Abstract
A direct ruthenium-catalyzed radical chloroalkylation of N-acyl oxazolidinones capitalizing on valence tautomerism of titanium enolates has been developed. The chloroalkylation method served as the centerpiece in the enantioselective total synthesis of trichloroleucine-derived marine natural product neodysidenin.

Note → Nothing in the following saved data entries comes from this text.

/-! ### Classes V and F: witnesses -/

/-- One word of each row of `laneValue`, and a guarded one. -/
def laneRows : List Instr :=
  let a := rf 3 1 2 3
  [.vadd a, .vsub a, .vmul a, .vmulh (rf 3 1 2 1), .vfma a, .vfms a, .vmin a, .vmax a, .vabs a, .vneg a, .vand a, .vor a, .vxor a,
    .vnot a, .vshl a, .vshr a, .vsra a, .vbfx a, .vpopc a, .vclz a, .vmov a, .vadd (rf 3 1 2 0x201)]

theorem witness_lane_operations : ∀ i ∈ laneRows, Issuable (ready i) (lone i) i (word i) [] ∧
    ∃ a, ∃ f : Lane → Lane → Lane → Lane, ∀ x y d, laneValue x y d i = some (a, f x y d) := by
  refine fun i hi => ⟨(lone_issues (l := laneRows) (g := fun _ => true) (by decide +kernel) i hi).1, ?_⟩
  revert i
  simp only [laneRows, List.forall_mem_cons, List.not_mem_nil, false_imp_iff, implies_true, and_true]
  repeat' apply And.intro
  all_goals exact ⟨_, _, fun _ _ _ => rfl⟩

/-- One word of each row of `laneOf`. -/
def moveRows : List Instr :=
  let a := rf 3 1 2 0
  let f := rf 3 1 0 0x33
  [.vli (if_ 3 0 5), .vbcast (rf 3 1 0), .vsel a, .vperm a, .vslide a, .vrot (rf 3 1 0), .vfsh a, .vcvt (rf 3 1 0 0x36), .vamax (rf 3 1 0), .exp2 f, .log2 f,
    .rcp f, .rsqrt f, .sqrt f, .tanh f, .sigm f, .erf f, .fcvtI f, .fcvt (rf 3 1 0 0x3C)]

theorem witness_moves : ∀ i ∈ moveRows, Issuable (ready i) (lone i) i (word i) [] ∧
    ∃ fd, ∃ f : Nat → Lane, ∀ j, laneOf (lone i) j i = some (fd, f j) := by
  refine fun i hi => ⟨(lone_issues (l := moveRows) (g := fun _ => true) (by decide +kernel) i hi).1, ?_⟩
  revert i
  simp only [moveRows, List.forall_mem_cons, List.not_mem_nil, false_imp_iff, implies_true, and_true]
  repeat' apply And.intro
  all_goals exact ⟨_, _, fun _ => rfl⟩

/-- One word of each row of `predicateBit`. -/
def predicateRows : List Instr :=
  [.vcmp (rf 67 1 2 3), .vcmp (rf 67 1 2 0x203), .pand (rf 67 65 66), .por (rf 67 65 66), .pxor (rf 67 65 66), .pnot (rf 67 65 0), .pset (if_ 67 0 5)]

theorem witness_predicate_bits : ∀ i ∈ predicateRows, Issuable (ready i) (lone i) i (word i) [] ∧
    ∃ n, ∃ f : Nat → Bool, ∀ j, predicateBit (lone i) j i = some (n, f j) := by
  refine fun i hi => ⟨(lone_issues (l := predicateRows) (g := fun _ => true) (by decide +kernel) i hi).1, ?_⟩
  revert i
  simp only [predicateRows, List.forall_mem_cons, List.not_mem_nil, false_imp_iff, implies_true, and_true]
  repeat' apply And.intro
  all_goals exact ⟨_, _, fun _ => rfl⟩

theorem witness_reductions : ∀ i ∈ ([.vredsum (rf 3 1 0 1), .vredmax (rf 3 1 0 1), .vredmin (rf 3 1 0 0), .vredsum (rf 3 1 0 3), .vscan (rf 3 1 0 1),
      .vscan (rf 3 1 0 0x201), .vqmx (rf 3 1 66 0x82), .vqem (rf 3 1 0 9)] : List Instr),
    Issuable (ready i) (lone i) i (word i) [] ∧ true = true := lone_issues (by decide +kernel)

/-- The accumulator words: row 767, quarter 3. -/
def accRows : List Instr := [.vaccRd (rf 3 0 0 0xEFF), .vaccWr (rf 0 0 3 0xEFF), .vaccAdd (rf 0 0 3 0xEFF)]

theorem witness_accumulator_quarters : ∀ i ∈ accRows, Issuable (ready i) (lone i) i (word i) [] ∧
    ((lone i).xr 0).toNat + (rf 3 0 0 0xEFF).mod.toNat % 2 ^ 10 = 767 ∧
    (ready i).poisoned (Loc.acc 0 (2048 * 767 + 512 * 3)).key 512 = false := by
  intro i hi
  refine ⟨(lone_issues (l := accRows) (g := fun _ => true) (by decide +kernel) i hi).1, ?_⟩
  simp only [accRows, List.mem_cons, List.not_mem_nil, or_false] at hi
  rcases hi with rfl | rfl | rfl <;> decide +kernel
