-- ==== Sys2Proof/Word.lean ====
section
/-! DEFINITION. The word types of the block: the widths of 00_scope.md R5 and the operand types of 30_encoding.md R64. -/

namespace Sys2Proof

/-- One byte of an operation word or of a response (30_encoding.md R61, R68). -/
abbrev Byte := BitVec 8

/-- A 16-bit element or operand: `LOW_W`, `HIGH_W`, `PCL_W`, `SMP_W` (00_scope.md R5); signed where a rule says `i16`. -/
abbrev Half := BitVec 16

/-- A 32-bit element or operand: `PC_W`, `VAL_W`, `TS_W`, `ERR_W` (00_scope.md R5); signed where a rule says `i32`. -/
abbrev Word := BitVec 32

/-- A set of interrupt sources, or of error kinds, as three bits (10_state.md R27, R28). -/
abbrev Bits3 := BitVec 3

end Sys2Proof
end

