-- ==== Sys2Proof/Machine/Deferral.lean ====
section
/-! DEFINITION. The critical-section primitive: `IRQ.DEFER`, `IRQ.RESUME`. -/

namespace Sys2Proof.Machine

/-- `IRQ.DEFER m` (46_system.md R160): the mask is a set, not a nesting counter. -/
def execIrqDefer (m : Bits3) (s : State) : Host.Outcome State Fault Refusal :=
  hostOperation (completes (fun s => { s with irqMask := s.irqMask ||| m }) .ok) s

/-- `IRQ.RESUME m` (46_system.md R161); the complement is at 3 bits. -/
def execIrqResume (m : Bits3) (s : State) : Host.Outcome State Fault Refusal :=
  hostOperation (completes (fun s => { s with irqMask := s.irqMask &&& ~~~m }) .ok) s

end Sys2Proof.Machine
end

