-- ==== Sys2Proof/Machine/Handlers.lean ====
section
/-! DEFINITION. The three handler steps: `ISR.OVF`, `ISR.BND`, `ISR.SMP`, each over the shared operation that takes an
interrupt. -/

namespace Sys2Proof.Machine

/-- `ISR.OVF` (42_pulse_counter.md R103). -/
def execIsrOvf (s : State) : Host.Outcome State Fault Refusal :=
  takeInterrupt .ovf (fun s =>
    if s.pcHigh = 0xFF then .refused .highByteOverflow
    else returnFromHandler { s with pcHigh := s.pcHigh + 1, ovfPending := false }) s

/-- `ISR.BND` (44_measurement_sm.md R132). -/
def execIsrBnd (s : State) : Host.Outcome State Fault Refusal :=
  takeInterrupt .bnd (fun s => returnFromHandler (windowRearm boundaryTransition s)) s

/-- `ISR.SMP` (44_measurement_sm.md R131). -/
def execIsrSmp (s : State) : Host.Outcome State Fault Refusal :=
  takeInterrupt .smp (fun s => returnFromHandler (sampleTransition { s with smpPending := false })) s

end Sys2Proof.Machine
end

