-- ==== Sys2Proof/Laws/Decode.lean ====
section
/-! SUPPORT. The decoder and the encoder: what byte 0 spells, and how operands are cut into bytes and put together. -/

namespace Sys2Proof

/-! ### Little-endian operands -/

@[simp] theorem ofLe16_bytes (v : Half) : ofLe16 (v.extractLsb' 0 8) (v.extractLsb' 8 8) = v := by
  unfold ofLe16
  apply BitVec.eq_of_getLsbD_eq
  intro i hi
  simp only [BitVec.getLsbD_append, BitVec.getLsbD_extractLsb']
  split
  · next h => simp [h]
  · next h => rw [show 8 + (i - 8) = i by omega]; simp; omega

@[simp] theorem ofLe32_bytes (v : Word) :
    ofLe32 (v.extractLsb' 0 8) (v.extractLsb' 8 8) (v.extractLsb' 16 8) (v.extractLsb' 24 8) = v := by
  unfold ofLe32
  apply BitVec.eq_of_getLsbD_eq
  intro i hi
  simp only [BitVec.getLsbD_append, BitVec.getLsbD_extractLsb']
  split
  · next h => simp [h]
  · split
    · next h => rw [show 8 + (i - 8) = i by omega]; simp [h]
    · split
      · next h => rw [show 16 + (i - 8 - 8) = i by omega]; simp [h]
      · next h => rw [show 24 + (i - 8 - 8 - 8) = i by omega]; simp; omega

@[simp] theorem le16_ofLe16 (a b : Byte) : le16 (ofLe16 a b) = [a, b] := by
  have h1 : (ofLe16 a b).extractLsb' 0 8 = a := by
    apply BitVec.eq_of_getLsbD_eq
    intro i hi
    simp only [ofLe16, BitVec.getLsbD_append, BitVec.getLsbD_extractLsb', hi, decide_true, Bool.true_and]
    rw [if_pos (by omega)]; congr 1; omega
  have h2 : (ofLe16 a b).extractLsb' 8 8 = b := by
    apply BitVec.eq_of_getLsbD_eq
    intro i hi
    simp only [ofLe16, BitVec.getLsbD_append, BitVec.getLsbD_extractLsb', hi, decide_true, Bool.true_and]
    rw [if_neg (by omega)]; congr 1; omega
  simp only [le16, h1, h2]

@[simp] theorem le32_ofLe32 (a b c d : Byte) : le32 (ofLe32 a b c d) = [a, b, c, d] := by
  have h1 : (ofLe32 a b c d).extractLsb' 0 8 = a := by
    apply BitVec.eq_of_getLsbD_eq
    intro i hi
    simp only [ofLe32, BitVec.getLsbD_append, BitVec.getLsbD_extractLsb', hi, decide_true, Bool.true_and]
    rw [if_pos (by omega)]; congr 1; omega
  have h2 : (ofLe32 a b c d).extractLsb' 8 8 = b := by
    apply BitVec.eq_of_getLsbD_eq
    intro i hi
    simp only [ofLe32, BitVec.getLsbD_append, BitVec.getLsbD_extractLsb', hi, decide_true, Bool.true_and]
    rw [if_neg (by omega), if_pos (by omega)]; congr 1; omega
  have h3 : (ofLe32 a b c d).extractLsb' 16 8 = c := by
    apply BitVec.eq_of_getLsbD_eq
    intro i hi
    simp only [ofLe32, BitVec.getLsbD_append, BitVec.getLsbD_extractLsb', hi, decide_true, Bool.true_and]
    rw [if_neg (by omega), if_neg (by omega), if_pos (by omega)]; congr 1; omega
  have h4 : (ofLe32 a b c d).extractLsb' 24 8 = d := by
    apply BitVec.eq_of_getLsbD_eq
    intro i hi
    simp only [ofLe32, BitVec.getLsbD_append, BitVec.getLsbD_extractLsb', hi, decide_true, Bool.true_and]
    rw [if_neg (by omega), if_neg (by omega), if_neg (by omega)]; congr 1; omega
  simp only [le32, h1, h2, h3, h4]

/-! ### Byte 0 -/

/-- What byte 0 spells agrees with the encoder: the byte of a one-byte word is its encoding, and the four other opcodes
have one byte each (30_encoding.md R63). -/
def opcodeAgrees (b : Byte) : Option Opcode → Bool
  | some (.whole i) => decide (encode i = [b])
  | some .sample => decide (b = 0x04)
  | some .configure => decide (b = 0x10)
  | some .take => decide (b = 0x32)
  | some .pack => decide (b = 0x40)
  | none => true

theorem opcodeAgrees_opcodeOf : ∀ b : Byte, opcodeAgrees b (opcodeOf b) = true := by decide

/-- The byte of a one-byte word is its encoding. -/
theorem encode_of_opcodeOf_whole {b : Byte} {i : Instr} (h : opcodeOf b = some (.whole i)) : encode i = [b] := by
  simpa [h, opcodeAgrees] using opcodeAgrees_opcodeOf b

theorem byte_of_opcodeOf_sample {b : Byte} (h : opcodeOf b = some .sample) : b = 0x04 := by
  simpa [h, opcodeAgrees] using opcodeAgrees_opcodeOf b

theorem byte_of_opcodeOf_configure {b : Byte} (h : opcodeOf b = some .configure) : b = 0x10 := by
  simpa [h, opcodeAgrees] using opcodeAgrees_opcodeOf b

theorem byte_of_opcodeOf_take {b : Byte} (h : opcodeOf b = some .take) : b = 0x32 := by
  simpa [h, opcodeAgrees] using opcodeAgrees_opcodeOf b

theorem byte_of_opcodeOf_pack {b : Byte} (h : opcodeOf b = some .pack) : b = 0x40 := by
  simpa [h, opcodeAgrees] using opcodeAgrees_opcodeOf b

/-- A whole word of one byte is a word of format N, T or M (30_encoding.md R62). -/
theorem opcodeOf_evTick (c : Bool) : opcodeOf (0x02 ||| (BitVec.ofBool c).setWidth 8) = some (.whole (.evTick c)) := by
  revert c
  decide

theorem opcodeOf_irqDefer (m : Bits3) : opcodeOf (0x50 ||| m.setWidth 8) = some (.whole (.irqDefer m)) := by
  revert m
  decide

theorem opcodeOf_irqResume (m : Bits3) : opcodeOf (0x58 ||| m.setWidth 8) = some (.whole (.irqResume m)) := by
  revert m
  decide

/-- The decoder on a word whose byte 0 is legal. -/
theorem decode_of_opcode {b : Byte} {op : Opcode} (rest : List Byte) (h : opcodeOf b = some op) :
    decode (b :: rest) = match assemble op rest with
      | none => .error (.truncatedWord b)
      | some r => .ok r := by
  cases hr : assemble op rest <;> simp [decode, decodeWord, h, hr]

/-- Everything the decoder can take from the front of a trace: byte 0 is legal and its operands are there. -/
theorem decode_ok {bs rest : List Byte} {i : Instr} (h : decode bs = .ok (i, rest)) :
    ∃ b tail op, bs = b :: tail ∧ opcodeOf b = some op ∧ assemble op tail = some (i, rest) := by
  cases bs with
  | nil => cases h
  | cons b tail =>
    simp only [decode, decodeWord] at h
    split at h
    · cases h
    · next op hop =>
      split at h
      · cases h
      · next r hr => cases h; exact ⟨b, tail, op, rfl, hop, hr⟩

end Sys2Proof
end

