-- ==== Sys2Proof/Laws/Ops.lean ====
section
/-! SUPPORT. For each shared operation, once, everything it can do; the proofs cite these instead of unfolding it. -/

namespace Sys2Proof.Machine

/-! ### Dispatch -/

theorem nextHandler_eq (s : State) : nextHandler s =
    if enabled .ovf s then some .ovf else if enabled .bnd s then some .bnd else if enabled .smp s then some .smp else none := by
  simp only [nextHandler, irqPriority, List.find?]
  cases enabled .ovf s <;> cases enabled .bnd s <;> cases enabled .smp s <;> rfl

/-- The main loop may act exactly where no source is enabled (60_exceptions.md R178). -/
theorem nextHandler_eq_none {s : State} : nextHandler s = none ↔ ∀ x, enabled x s = false := by
  rw [nextHandler_eq]
  constructor
  · intro h x
    cases h1 : enabled .ovf s <;> cases h2 : enabled .bnd s <;> cases h3 : enabled .smp s <;> simp_all
    cases x <;> assumption
  · intro h
    simp [h .ovf, h .bnd, h .smp]

/-- The handler that comes next is enabled. -/
theorem enabled_of_nextHandler {s : State} {x : Source} (h : nextHandler s = some x) : enabled x s = true := by
  rw [nextHandler_eq] at h
  split at h
  · cases h; assumption
  · split at h
    · cases h; assumption
    · split at h
      · cases h; assumption
      · cases h

/-- An enabled source keeps the main loop out. -/
theorem nextHandler_isSome {s : State} {x : Source} (h : enabled x s = true) : ∃ y, nextHandler s = some y := by
  cases hn : nextHandler s with
  | some y => exact ⟨y, rfl⟩
  | none =>
    have := nextHandler_eq_none.mp hn x
    simp_all

/-- Which handler comes next depends on the pending flags and the mask alone (10_state.md R34). -/
theorem nextHandler_congr {s t : State} (ho : s.ovfPending = t.ovfPending) (hb : s.bndPending = t.bndPending)
    (hs : s.smpPending = t.smpPending) (hm : s.irqMask = t.irqMask) : nextHandler s = nextHandler t := by
  simp [nextHandler_eq, enabled, pending, deferred, ho, hb, hs, hm]

/-- With nothing pending no handler comes next. -/
theorem nextHandler_of_nothingPending {s : State} (ho : s.ovfPending = false) (hb : s.bndPending = false)
    (hs : s.smpPending = false) : nextHandler s = none := by
  simp [nextHandler_eq, enabled, pending, ho, hb, hs]

/-- A handler step whose turn it is performs its body. -/
theorem takeInterrupt_of_turn {x : Source} {s : State} (body : State → Host.Outcome State Fault Refusal)
    (h : nextHandler s = some x) : takeInterrupt x body s = body s := by
  simp [takeInterrupt, enabled_of_nextHandler h, h]

/-- Everything taking an interrupt can do: perform its body, when it is its turn, or be refused. -/
theorem takeInterrupt_cases (x : Source) (body : State → Host.Outcome State Fault Refusal) (s : State) :
    (nextHandler s = some x ∧ takeInterrupt x body s = body s) ∨
    (enabled x s = false ∧ takeInterrupt x body s = .refused .handlerNotEnabled) ∨
    (enabled x s = true ∧ nextHandler s ≠ some x ∧ takeInterrupt x body s = .refused .handlerOutranked) := by
  unfold takeInterrupt
  cases he : enabled x s with
  | false => exact .inr (.inl ⟨rfl, rfl⟩)
  | true =>
    by_cases hn : nextHandler s = some x
    · exact .inl ⟨hn, by simp [hn]⟩
    · exact .inr (.inr ⟨rfl, hn, by simp [hn]⟩)

/-- If taking an interrupt answers a next state, it was its turn and its body answered it. -/
theorem takeInterrupt_next {x : Source} {body : State → Host.Outcome State Fault Refusal} {s t : State}
    (h : takeInterrupt x body s = .next t) : nextHandler s = some x ∧ body s = .next t := by
  rcases takeInterrupt_cases x body s with ⟨hn, he⟩ | ⟨_, he⟩ | ⟨_, _, he⟩
  · exact ⟨hn, he ▸ h⟩
  · rw [he] at h; cases h
  · rw [he] at h; cases h

/-- A host operation performs its body where the main loop may act. -/
theorem hostOperation_of_mayAct {s : State} (body : State → Host.Outcome State Fault Refusal)
    (h : nextHandler s = none) : hostOperation body s = body s := by
  simp [hostOperation, h]

/-- A host operation is refused while a handler is enabled. -/
theorem hostOperation_refused {s : State} {x : Source} (body : State → Host.Outcome State Fault Refusal)
    (h : nextHandler s = some x) : hostOperation body s = .refused .hostWhileHandlerEnabled := by
  simp [hostOperation, h]

/-- If a host operation answers a next state, the main loop could act and its body answered it. -/
theorem hostOperation_next {body : State → Host.Outcome State Fault Refusal} {s t : State}
    (h : hostOperation body s = .next t) : nextHandler s = none ∧ body s = .next t := by
  cases hn : nextHandler s with
  | none => exact ⟨rfl, hostOperation_of_mayAct body hn ▸ h⟩
  | some x => rw [hostOperation_refused body hn] at h; cases h

@[simp] theorem completes_next (f : State → State) (r : Response) (s t : State) :
    completes f r s = .next t ↔ t = (f s).ret r := by
  simp [completes, eq_comm]

@[simp] theorem returnFromHandler_next (s t : State) : returnFromHandler s = .next t ↔ t = s.silent := by
  simp [returnFromHandler, eq_comm]

/-! ### Hardware procedures -/

/-- `BLANK.ADVANCE` writes the blanker alone. -/
theorem blankAdvance_frame (s : State) :
    blankAdvance s = { s with blankCnt := (blankAdvance s).blankCnt, blankOut := (blankAdvance s).blankOut } := by
  unfold blankAdvance; split <;> rfl

/-- `NPC.COUNT` writes the low word and its overflow alone. -/
theorem npcCount_frame (s : State) :
    npcCount s = { s with pcLow := (npcCount s).pcLow, ovfPending := (npcCount s).ovfPending } := by
  unfold npcCount; repeat' split
  all_goals rfl

/-- `WEC.ADVANCE` writes the stages, the boundary and the blanker alone. -/
theorem wecAdvance_frame (len : Half) (s : State) :
    wecAdvance len s = { s with wcLow := (wecAdvance len s).wcLow, wcHigh := (wecAdvance len s).wcHigh,
                                bndPending := (wecAdvance len s).bndPending,
                                blankCnt := (wecAdvance len s).blankCnt, blankOut := (wecAdvance len s).blankOut } := by
  unfold wecAdvance; repeat' split
  all_goals rfl

/-- Everything `WEC.ADVANCE` can do (40_wide_event_counter.md R81). -/
theorem wecAdvance_cases (len : Half) (s : State) :
    (s.wcRun = false ∧ wecAdvance len s = s) ∨
    (s.wcRun = true ∧ lowAtTop s = false ∧ wecAdvance len s = { s with wcLow := s.wcLow + 1 }) ∨
    (s.wcRun = true ∧ lowAtTop s = true ∧ highAtTop s = false ∧
      wecAdvance len s = { s with wcLow := 0, wcHigh := s.wcHigh + 1 }) ∨
    (s.wcRun = true ∧ lowAtTop s = true ∧ highAtTop s = true ∧
      wecAdvance len s =
        { s with wcLow := 0, wcHigh := 0, bndPending := true, blankOut := true, blankCnt := len }) := by
  unfold wecAdvance
  cases s.wcRun <;> cases lowAtTop s <;> cases highAtTop s <;> simp [boundary, blankTrigger, Config.hasBlanker]

/-- A clock event: the pulse counter's part and the blanker's before the window counter's, each on elements of its own
(41_polarity_synchronizer.md R90). -/
theorem clockEvent_eq (len : Half) (c : Bool) (s : State) :
    clockEvent len c s =
      let b := blankAdvance s
      let p := if c == Config.activeLevel then npcCount s else s
      wecAdvance len { s with polQ := c, blankCnt := b.blankCnt, blankOut := b.blankOut, pcLow := p.pcLow,
                              ovfPending := p.ovfPending } := by
  unfold clockEvent blankAdvance npcCount
  dsimp only
  congr 1
  cases (c == Config.activeLevel) <;> cases hb : s.blankOut <;> cases hp : s.pcRun <;> simp [hb]
  all_goals (split <;> simp)

/-- A clock event leaves everything but the elements of 41_polarity_synchronizer.md R90 as it was. -/
theorem clockEvent_frame (len : Half) (c : Bool) (s : State) :
    clockEvent len c s =
      { s with polQ := (clockEvent len c s).polQ, blankCnt := (clockEvent len c s).blankCnt,
               blankOut := (clockEvent len c s).blankOut, pcLow := (clockEvent len c s).pcLow,
               ovfPending := (clockEvent len c s).ovfPending, wcLow := (clockEvent len c s).wcLow,
               wcHigh := (clockEvent len c s).wcHigh, bndPending := (clockEvent len c s).bndPending } := by
  rw [clockEvent_eq]
  dsimp only
  generalize blankAdvance s = b
  generalize (if c == Config.activeLevel then npcCount s else s) = p
  rw [wecAdvance_frame]

/-! ### Transitions of the state machine -/

/-- Everything the state machine can do at a boundary (44_measurement_sm.md R132 step 2). -/
theorem boundaryTransition_cases (s : State) :
    (s.status = .clean ∧ boundaryTransition s = s) ∨
    (s.status = .prevCharge ∧ boundaryTransition s =
      { s with negCounts := combine s.pcLow s.pcHigh, status := .negativeCounts }) ∨
    (s.status = .negativeCounts ∧ boundaryTransition s = seqError .dupBoundary s) ∨
    (s.status = .resultAvail ∧ boundaryTransition s = seqError .overrun s) := by
  unfold boundaryTransition
  cases h : s.status <;> simp

/-- Everything the state machine can do on a sample (44_measurement_sm.md R131). -/
theorem sampleTransition_cases (s : State) :
    (s.status = .clean ∧ sampleTransition s = { s with baseline := s.smpData, status := .prevCharge }) ∨
    (s.status = .prevCharge ∧ sampleTransition s = seqError .dupSample s) ∨
    (s.status = .negativeCounts ∧ sampleTransition s =
      { s with value := sampleDifference s.smpData s.baseline, baseline := s.smpData, status := .resultAvail }) ∨
    (s.status = .resultAvail ∧ sampleTransition s = seqError .overrun s) := by
  unfold sampleTransition
  cases h : s.status <;> simp

/-- What the rearm does around a boundary transition that reads neither run bit: the transition, then both counters at zero
with the boundary acknowledged and the run bits as on entry (44_measurement_sm.md R132). -/
theorem windowRearm_boundary (s : State) :
    windowRearm boundaryTransition s =
      { boundaryTransition s with
        pcLow := 0, pcHigh := 0, wcLow := 0, wcHigh := 0, bndPending := false, wcRun := s.wcRun, pcRun := s.pcRun } := by
  rcases boundaryTransition_cases s with ⟨h, he⟩ | ⟨h, he⟩ | ⟨h, he⟩ | ⟨h, he⟩ <;> rw [he] <;>
    simp [windowRearm, boundaryTransition, clearPulseCount, clearWindow, Config.lowInit, Config.highInit, seqError, h]

/-! ### Errors -/

/-- An error counted is never lost but at the top of the count (44_measurement_sm.md R134). -/
theorem saturatingSucc_toNat (n : Word) : (saturatingSucc n).toNat = min (n.toNat + 1) 0xFFFFFFFF := by
  unfold saturatingSucc
  by_cases h : n = 0xFFFFFFFF
  · subst h; rfl
  · have hn : n.toNat ≠ 0xFFFFFFFF := fun hc => h (BitVec.eq_of_toNat_eq hc)
    have := n.isLt
    have h1 : (1 : Word).toNat = 1 := rfl
    rw [if_neg h, BitVec.toNat_add, h1]
    omega

theorem saturatingSucc_ne_zero (n : Word) : saturatingSucc n ≠ 0 := by
  intro h
  have hn := saturatingSucc_toNat n
  have h0 : (0 : Word).toNat = 0 := rfl
  rw [h, h0] at hn
  omega

/-- A sequencing error always leaves a flag set. -/
theorem errorFlag_or_ne_zero (f : Bits3) (k : SequencingError) : f ||| errorFlag k ≠ 0 := by
  cases k <;> revert f <;> decide

end Sys2Proof.Machine
end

Among more than four thousand halogenated natural products identified to date,1 neodysidenin and other trichloroleucine-derived marine metabolites comprise a unique group.2 For the majority of chlorinated natural products, a reasonable biosynthetic pathway involving an electrophilic chlorination can be proposed.3 On the other hand, the trichloromethyl group in neodysidenin and related compounds arises from a remarkable direct chlorination of the pro-R methyl group of l-leucine carried out by nonheme FeII halogenases requiring oxygen, chloride, and α-ketoglutarate for their activity.4 In contrast, availability of synthetic methods for stereoselective trichloromethylation is highly limited,5 whereas chlorinated natural products are attracting increasing attention as targets for chemical synthesis.6
In this communication we describe a practical, efficient method for highly stereoselective direct chloroalkylation of titanium enolates and its application in the total synthesis of neodysidenin that can be readily adopted for the synthesis of other bioactive natural products in this class.7 Guided by an extension of the classic Kharasch reaction8 described by Eguchi and co-workers,9 our early efforts involved Ru(II)-catalyzed10 redox trichloromethylation of trimethylsilyl enol ethers generated from chiral N-acyl oxazolidinones such as 1 (Scheme 1).11 Although encouraging results were obtained with silyl ketene acetals (~50% yields, ds 3:1), the recent characterization of valence tautomerism in titanium enolates provided a conceptual foundation for the development of a direct radical chloroalkylation of N-acyl oxazolidinones. 12,13
Scheme 1.
Biradical character of titanium enolates in radical addition reactions catalyzed by ruthenium(II).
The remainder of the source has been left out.